Entries taken from a collection:
___
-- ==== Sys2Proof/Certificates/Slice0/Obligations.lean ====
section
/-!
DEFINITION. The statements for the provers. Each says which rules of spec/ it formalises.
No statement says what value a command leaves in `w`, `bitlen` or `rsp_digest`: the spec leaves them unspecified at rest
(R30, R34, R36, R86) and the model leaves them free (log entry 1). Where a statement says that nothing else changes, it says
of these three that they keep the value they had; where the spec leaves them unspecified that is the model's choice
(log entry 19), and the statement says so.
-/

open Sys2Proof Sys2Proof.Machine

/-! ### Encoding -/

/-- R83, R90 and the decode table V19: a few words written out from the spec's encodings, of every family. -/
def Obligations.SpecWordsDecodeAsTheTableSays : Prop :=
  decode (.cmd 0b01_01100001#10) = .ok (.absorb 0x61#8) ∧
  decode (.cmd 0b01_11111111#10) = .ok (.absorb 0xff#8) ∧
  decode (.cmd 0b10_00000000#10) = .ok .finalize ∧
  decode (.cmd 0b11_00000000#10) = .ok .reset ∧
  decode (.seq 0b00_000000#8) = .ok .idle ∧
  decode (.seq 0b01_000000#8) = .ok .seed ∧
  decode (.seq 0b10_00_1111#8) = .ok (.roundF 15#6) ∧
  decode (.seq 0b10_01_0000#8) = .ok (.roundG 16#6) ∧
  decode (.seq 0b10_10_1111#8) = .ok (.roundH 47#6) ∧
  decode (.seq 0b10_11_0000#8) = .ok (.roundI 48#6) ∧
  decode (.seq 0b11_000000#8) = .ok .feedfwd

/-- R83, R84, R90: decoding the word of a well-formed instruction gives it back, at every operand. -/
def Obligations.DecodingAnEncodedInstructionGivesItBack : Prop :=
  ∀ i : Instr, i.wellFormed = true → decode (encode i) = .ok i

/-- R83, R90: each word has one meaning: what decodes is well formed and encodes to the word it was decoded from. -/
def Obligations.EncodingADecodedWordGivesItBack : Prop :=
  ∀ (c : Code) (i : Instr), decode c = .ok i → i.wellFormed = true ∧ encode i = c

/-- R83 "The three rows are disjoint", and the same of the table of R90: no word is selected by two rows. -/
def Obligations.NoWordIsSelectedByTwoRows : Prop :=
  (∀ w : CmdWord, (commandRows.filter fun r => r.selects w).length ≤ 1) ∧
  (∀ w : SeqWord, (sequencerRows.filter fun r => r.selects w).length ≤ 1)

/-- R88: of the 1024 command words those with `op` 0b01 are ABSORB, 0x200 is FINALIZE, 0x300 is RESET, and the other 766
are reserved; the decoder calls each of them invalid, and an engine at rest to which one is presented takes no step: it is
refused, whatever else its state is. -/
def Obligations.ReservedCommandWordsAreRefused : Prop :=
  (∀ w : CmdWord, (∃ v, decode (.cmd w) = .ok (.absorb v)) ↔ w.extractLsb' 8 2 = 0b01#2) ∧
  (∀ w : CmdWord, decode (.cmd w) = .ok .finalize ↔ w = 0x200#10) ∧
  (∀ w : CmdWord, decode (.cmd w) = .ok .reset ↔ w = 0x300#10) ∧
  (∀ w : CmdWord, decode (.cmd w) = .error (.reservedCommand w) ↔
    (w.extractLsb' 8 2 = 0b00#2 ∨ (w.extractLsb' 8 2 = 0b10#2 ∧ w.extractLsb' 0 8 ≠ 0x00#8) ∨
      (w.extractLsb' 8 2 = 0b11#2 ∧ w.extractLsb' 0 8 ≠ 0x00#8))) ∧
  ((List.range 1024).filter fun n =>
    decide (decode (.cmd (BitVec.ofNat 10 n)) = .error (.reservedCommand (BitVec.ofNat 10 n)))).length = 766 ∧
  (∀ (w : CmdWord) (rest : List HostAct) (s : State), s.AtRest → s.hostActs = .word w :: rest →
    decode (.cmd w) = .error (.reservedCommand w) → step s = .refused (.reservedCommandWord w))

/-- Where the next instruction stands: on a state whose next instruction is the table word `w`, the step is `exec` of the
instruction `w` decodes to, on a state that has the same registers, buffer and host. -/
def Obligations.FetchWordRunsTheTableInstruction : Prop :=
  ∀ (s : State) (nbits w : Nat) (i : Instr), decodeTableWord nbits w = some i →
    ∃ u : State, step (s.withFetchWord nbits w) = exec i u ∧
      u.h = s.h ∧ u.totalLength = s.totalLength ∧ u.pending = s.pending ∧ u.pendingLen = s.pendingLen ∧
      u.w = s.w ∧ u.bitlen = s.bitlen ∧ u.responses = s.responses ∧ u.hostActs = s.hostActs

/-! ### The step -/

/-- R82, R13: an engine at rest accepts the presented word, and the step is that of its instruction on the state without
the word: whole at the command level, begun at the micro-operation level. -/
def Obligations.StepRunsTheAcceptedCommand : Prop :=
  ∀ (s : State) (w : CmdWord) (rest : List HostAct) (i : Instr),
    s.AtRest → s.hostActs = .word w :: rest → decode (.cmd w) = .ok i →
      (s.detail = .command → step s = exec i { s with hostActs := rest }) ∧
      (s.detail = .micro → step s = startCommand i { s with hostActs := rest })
___
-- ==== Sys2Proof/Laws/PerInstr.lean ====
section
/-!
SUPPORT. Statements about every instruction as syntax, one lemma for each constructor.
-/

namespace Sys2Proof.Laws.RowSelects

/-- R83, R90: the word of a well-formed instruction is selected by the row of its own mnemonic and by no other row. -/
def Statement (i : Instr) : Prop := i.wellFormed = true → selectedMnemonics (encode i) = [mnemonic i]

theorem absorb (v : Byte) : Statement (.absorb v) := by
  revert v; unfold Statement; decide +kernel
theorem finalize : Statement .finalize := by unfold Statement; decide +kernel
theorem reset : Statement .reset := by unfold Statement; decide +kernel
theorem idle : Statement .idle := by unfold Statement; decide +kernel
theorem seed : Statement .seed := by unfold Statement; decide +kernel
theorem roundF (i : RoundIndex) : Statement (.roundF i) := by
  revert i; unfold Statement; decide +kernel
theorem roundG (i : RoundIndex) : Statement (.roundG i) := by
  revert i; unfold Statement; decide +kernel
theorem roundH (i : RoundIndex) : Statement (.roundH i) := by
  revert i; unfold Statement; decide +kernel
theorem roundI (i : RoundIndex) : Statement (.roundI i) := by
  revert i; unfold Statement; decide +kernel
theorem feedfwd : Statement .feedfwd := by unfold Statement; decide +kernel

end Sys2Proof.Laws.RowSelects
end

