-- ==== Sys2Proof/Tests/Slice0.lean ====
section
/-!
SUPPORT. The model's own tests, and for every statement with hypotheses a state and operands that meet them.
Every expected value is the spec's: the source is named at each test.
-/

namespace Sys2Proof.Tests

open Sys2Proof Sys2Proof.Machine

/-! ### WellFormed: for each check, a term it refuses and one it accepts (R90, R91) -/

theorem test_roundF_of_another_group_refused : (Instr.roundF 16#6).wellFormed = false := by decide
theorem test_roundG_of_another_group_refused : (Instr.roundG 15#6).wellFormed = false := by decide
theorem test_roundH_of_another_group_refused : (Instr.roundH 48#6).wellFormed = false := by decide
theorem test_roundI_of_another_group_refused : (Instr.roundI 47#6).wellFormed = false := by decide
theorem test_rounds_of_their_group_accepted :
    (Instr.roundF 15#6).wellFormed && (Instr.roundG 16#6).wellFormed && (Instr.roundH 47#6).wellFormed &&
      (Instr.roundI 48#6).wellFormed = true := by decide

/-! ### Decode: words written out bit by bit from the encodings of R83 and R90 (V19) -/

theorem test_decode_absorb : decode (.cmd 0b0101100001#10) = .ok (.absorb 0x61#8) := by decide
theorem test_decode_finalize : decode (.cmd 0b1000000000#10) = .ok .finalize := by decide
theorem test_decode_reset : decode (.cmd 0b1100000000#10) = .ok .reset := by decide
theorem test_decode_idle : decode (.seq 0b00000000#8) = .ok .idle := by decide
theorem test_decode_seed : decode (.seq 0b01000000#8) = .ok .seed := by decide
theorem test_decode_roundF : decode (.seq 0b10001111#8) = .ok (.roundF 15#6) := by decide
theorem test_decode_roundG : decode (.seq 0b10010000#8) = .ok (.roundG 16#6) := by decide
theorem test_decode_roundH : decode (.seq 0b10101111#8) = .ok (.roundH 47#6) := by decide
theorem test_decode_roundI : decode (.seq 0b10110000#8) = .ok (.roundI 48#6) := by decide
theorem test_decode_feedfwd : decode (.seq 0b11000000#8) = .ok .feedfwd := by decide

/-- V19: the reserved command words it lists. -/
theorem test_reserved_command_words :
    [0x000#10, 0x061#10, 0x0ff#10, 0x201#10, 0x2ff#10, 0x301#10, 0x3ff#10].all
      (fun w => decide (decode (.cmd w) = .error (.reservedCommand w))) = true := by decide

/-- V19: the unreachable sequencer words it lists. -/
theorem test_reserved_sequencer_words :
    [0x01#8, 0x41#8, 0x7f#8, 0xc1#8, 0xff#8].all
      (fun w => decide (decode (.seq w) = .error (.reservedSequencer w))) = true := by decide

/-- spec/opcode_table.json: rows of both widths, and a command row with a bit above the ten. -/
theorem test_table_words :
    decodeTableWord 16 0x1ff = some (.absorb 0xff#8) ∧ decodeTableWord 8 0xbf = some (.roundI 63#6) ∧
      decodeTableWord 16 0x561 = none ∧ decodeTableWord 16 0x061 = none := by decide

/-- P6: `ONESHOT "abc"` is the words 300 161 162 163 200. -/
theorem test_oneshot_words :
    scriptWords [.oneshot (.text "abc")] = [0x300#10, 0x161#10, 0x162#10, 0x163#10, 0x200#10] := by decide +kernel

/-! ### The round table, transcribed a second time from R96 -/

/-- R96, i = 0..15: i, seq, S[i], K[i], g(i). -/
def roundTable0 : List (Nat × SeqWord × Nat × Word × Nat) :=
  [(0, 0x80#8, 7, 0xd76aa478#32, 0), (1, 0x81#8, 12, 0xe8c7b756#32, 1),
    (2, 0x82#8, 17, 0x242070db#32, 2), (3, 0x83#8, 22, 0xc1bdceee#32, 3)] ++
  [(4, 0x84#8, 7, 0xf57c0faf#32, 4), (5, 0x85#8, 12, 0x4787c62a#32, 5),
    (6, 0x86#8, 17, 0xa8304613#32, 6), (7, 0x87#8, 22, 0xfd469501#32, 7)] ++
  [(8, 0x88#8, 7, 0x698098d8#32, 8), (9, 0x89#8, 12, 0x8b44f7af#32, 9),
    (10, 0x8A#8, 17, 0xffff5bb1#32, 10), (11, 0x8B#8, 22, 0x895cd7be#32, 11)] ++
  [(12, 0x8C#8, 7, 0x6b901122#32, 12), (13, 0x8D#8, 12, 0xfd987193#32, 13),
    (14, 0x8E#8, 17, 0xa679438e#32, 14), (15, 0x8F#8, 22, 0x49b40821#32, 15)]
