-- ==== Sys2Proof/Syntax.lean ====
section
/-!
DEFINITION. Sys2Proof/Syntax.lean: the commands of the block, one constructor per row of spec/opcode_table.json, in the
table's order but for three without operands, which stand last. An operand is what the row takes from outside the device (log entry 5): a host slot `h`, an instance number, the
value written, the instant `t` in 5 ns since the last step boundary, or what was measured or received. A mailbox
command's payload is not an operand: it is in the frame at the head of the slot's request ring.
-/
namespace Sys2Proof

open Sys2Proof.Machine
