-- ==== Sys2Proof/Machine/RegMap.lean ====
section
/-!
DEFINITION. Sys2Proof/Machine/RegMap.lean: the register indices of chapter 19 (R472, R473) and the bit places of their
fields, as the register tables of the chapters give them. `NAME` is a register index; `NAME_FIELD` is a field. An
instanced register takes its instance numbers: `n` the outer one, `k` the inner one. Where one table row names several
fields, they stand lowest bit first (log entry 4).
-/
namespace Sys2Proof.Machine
___
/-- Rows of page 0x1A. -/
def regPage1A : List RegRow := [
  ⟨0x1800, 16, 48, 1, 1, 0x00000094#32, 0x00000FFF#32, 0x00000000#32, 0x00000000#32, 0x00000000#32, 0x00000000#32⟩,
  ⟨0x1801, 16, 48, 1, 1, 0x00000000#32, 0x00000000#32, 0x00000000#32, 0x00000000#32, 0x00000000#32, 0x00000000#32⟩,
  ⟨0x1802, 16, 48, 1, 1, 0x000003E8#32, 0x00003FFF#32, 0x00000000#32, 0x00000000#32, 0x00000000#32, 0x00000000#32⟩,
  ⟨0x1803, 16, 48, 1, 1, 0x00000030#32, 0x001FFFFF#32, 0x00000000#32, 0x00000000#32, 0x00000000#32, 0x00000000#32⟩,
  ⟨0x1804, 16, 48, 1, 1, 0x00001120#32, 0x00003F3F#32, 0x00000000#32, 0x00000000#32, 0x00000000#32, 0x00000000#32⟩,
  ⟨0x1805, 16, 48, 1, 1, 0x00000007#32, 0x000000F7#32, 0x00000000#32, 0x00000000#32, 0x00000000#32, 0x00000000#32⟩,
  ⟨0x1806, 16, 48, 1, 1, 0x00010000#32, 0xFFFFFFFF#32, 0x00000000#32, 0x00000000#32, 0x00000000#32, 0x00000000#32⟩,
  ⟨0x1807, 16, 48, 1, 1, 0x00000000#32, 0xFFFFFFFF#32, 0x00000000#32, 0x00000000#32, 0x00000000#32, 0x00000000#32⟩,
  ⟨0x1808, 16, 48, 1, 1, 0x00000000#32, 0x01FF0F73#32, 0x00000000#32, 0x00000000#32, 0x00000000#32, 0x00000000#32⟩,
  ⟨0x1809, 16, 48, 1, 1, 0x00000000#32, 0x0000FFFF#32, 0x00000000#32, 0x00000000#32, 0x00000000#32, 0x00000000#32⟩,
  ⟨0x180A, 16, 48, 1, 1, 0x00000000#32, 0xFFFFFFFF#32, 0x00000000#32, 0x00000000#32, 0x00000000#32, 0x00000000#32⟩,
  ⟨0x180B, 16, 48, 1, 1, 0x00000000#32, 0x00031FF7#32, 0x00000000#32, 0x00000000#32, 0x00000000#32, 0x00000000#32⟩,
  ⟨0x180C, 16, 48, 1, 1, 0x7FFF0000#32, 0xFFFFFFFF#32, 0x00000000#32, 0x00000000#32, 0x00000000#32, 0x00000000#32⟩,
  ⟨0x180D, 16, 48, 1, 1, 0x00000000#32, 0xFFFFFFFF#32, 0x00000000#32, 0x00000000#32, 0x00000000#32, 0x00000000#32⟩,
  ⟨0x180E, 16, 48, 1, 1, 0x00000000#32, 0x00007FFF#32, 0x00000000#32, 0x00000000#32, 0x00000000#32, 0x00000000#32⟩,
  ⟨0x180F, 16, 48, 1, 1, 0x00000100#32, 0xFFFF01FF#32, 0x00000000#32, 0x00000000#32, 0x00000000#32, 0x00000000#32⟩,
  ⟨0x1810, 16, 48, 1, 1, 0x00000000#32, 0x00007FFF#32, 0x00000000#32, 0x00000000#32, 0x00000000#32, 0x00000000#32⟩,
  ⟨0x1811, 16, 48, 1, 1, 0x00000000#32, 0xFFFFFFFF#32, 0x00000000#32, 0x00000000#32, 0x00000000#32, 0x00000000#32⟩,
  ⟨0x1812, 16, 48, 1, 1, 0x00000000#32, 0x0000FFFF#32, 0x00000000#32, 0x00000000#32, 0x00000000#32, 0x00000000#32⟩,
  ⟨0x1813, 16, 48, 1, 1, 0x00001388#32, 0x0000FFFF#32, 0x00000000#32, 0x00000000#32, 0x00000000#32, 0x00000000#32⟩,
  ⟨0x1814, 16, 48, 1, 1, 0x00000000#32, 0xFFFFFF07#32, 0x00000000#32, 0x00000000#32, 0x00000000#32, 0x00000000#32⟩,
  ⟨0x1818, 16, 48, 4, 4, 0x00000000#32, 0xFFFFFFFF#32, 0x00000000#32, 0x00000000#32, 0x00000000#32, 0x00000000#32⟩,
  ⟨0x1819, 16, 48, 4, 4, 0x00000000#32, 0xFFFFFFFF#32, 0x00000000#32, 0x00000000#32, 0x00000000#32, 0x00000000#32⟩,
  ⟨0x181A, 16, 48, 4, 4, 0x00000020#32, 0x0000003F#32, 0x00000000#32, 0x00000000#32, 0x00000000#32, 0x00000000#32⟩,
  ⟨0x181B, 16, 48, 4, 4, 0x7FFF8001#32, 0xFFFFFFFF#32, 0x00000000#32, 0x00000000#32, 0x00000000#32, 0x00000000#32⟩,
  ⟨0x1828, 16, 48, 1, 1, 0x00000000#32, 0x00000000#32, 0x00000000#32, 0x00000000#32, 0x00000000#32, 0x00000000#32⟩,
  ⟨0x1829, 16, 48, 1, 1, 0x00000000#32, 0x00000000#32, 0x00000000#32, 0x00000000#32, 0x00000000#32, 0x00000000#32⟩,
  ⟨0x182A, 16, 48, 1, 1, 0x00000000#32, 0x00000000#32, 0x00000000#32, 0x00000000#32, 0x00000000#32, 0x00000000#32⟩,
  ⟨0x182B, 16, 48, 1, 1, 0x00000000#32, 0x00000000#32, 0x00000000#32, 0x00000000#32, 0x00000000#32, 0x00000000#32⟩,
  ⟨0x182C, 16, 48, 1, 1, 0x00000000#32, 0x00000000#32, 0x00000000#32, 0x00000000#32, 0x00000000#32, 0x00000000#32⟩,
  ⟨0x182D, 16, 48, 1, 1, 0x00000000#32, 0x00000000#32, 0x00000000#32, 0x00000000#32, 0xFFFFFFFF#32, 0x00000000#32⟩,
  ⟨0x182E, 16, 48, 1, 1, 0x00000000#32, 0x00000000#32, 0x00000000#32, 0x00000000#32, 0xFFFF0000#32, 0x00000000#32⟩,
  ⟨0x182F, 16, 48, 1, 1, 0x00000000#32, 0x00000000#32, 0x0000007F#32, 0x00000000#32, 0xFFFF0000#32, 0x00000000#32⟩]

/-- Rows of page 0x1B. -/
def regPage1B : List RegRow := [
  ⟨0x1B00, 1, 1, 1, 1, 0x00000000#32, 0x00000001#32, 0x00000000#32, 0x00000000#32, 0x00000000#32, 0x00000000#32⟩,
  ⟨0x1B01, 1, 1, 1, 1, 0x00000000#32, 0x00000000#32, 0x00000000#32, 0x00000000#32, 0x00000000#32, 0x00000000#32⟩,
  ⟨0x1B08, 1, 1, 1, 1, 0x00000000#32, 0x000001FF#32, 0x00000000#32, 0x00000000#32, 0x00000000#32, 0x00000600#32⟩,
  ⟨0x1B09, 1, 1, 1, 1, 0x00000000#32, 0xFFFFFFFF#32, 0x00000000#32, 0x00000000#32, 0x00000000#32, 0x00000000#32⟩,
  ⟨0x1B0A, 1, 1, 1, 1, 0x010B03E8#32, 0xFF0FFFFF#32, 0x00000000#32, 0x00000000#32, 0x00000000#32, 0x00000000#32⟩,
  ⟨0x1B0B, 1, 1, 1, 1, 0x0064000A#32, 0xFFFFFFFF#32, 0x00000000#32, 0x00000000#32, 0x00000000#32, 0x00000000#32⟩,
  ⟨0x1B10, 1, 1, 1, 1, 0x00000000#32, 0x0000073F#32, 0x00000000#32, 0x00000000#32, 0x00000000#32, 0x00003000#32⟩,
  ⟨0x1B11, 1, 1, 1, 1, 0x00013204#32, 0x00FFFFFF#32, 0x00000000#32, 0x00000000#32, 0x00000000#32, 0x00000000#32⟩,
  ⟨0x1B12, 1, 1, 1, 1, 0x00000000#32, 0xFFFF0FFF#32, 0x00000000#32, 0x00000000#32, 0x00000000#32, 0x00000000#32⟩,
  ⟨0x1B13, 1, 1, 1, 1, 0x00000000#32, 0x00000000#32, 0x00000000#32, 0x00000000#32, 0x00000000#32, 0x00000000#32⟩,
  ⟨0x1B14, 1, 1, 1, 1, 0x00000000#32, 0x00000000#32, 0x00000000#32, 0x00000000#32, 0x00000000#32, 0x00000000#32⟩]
___
## WHAT YOU NEED TO DO
Above are the entries; copy every line among them that contains the word "RowSelects".

## WRITTEN ANSWER
namespace Sys2Proof.Laws.RowSelects
end Sys2Proof.Laws.RowSelects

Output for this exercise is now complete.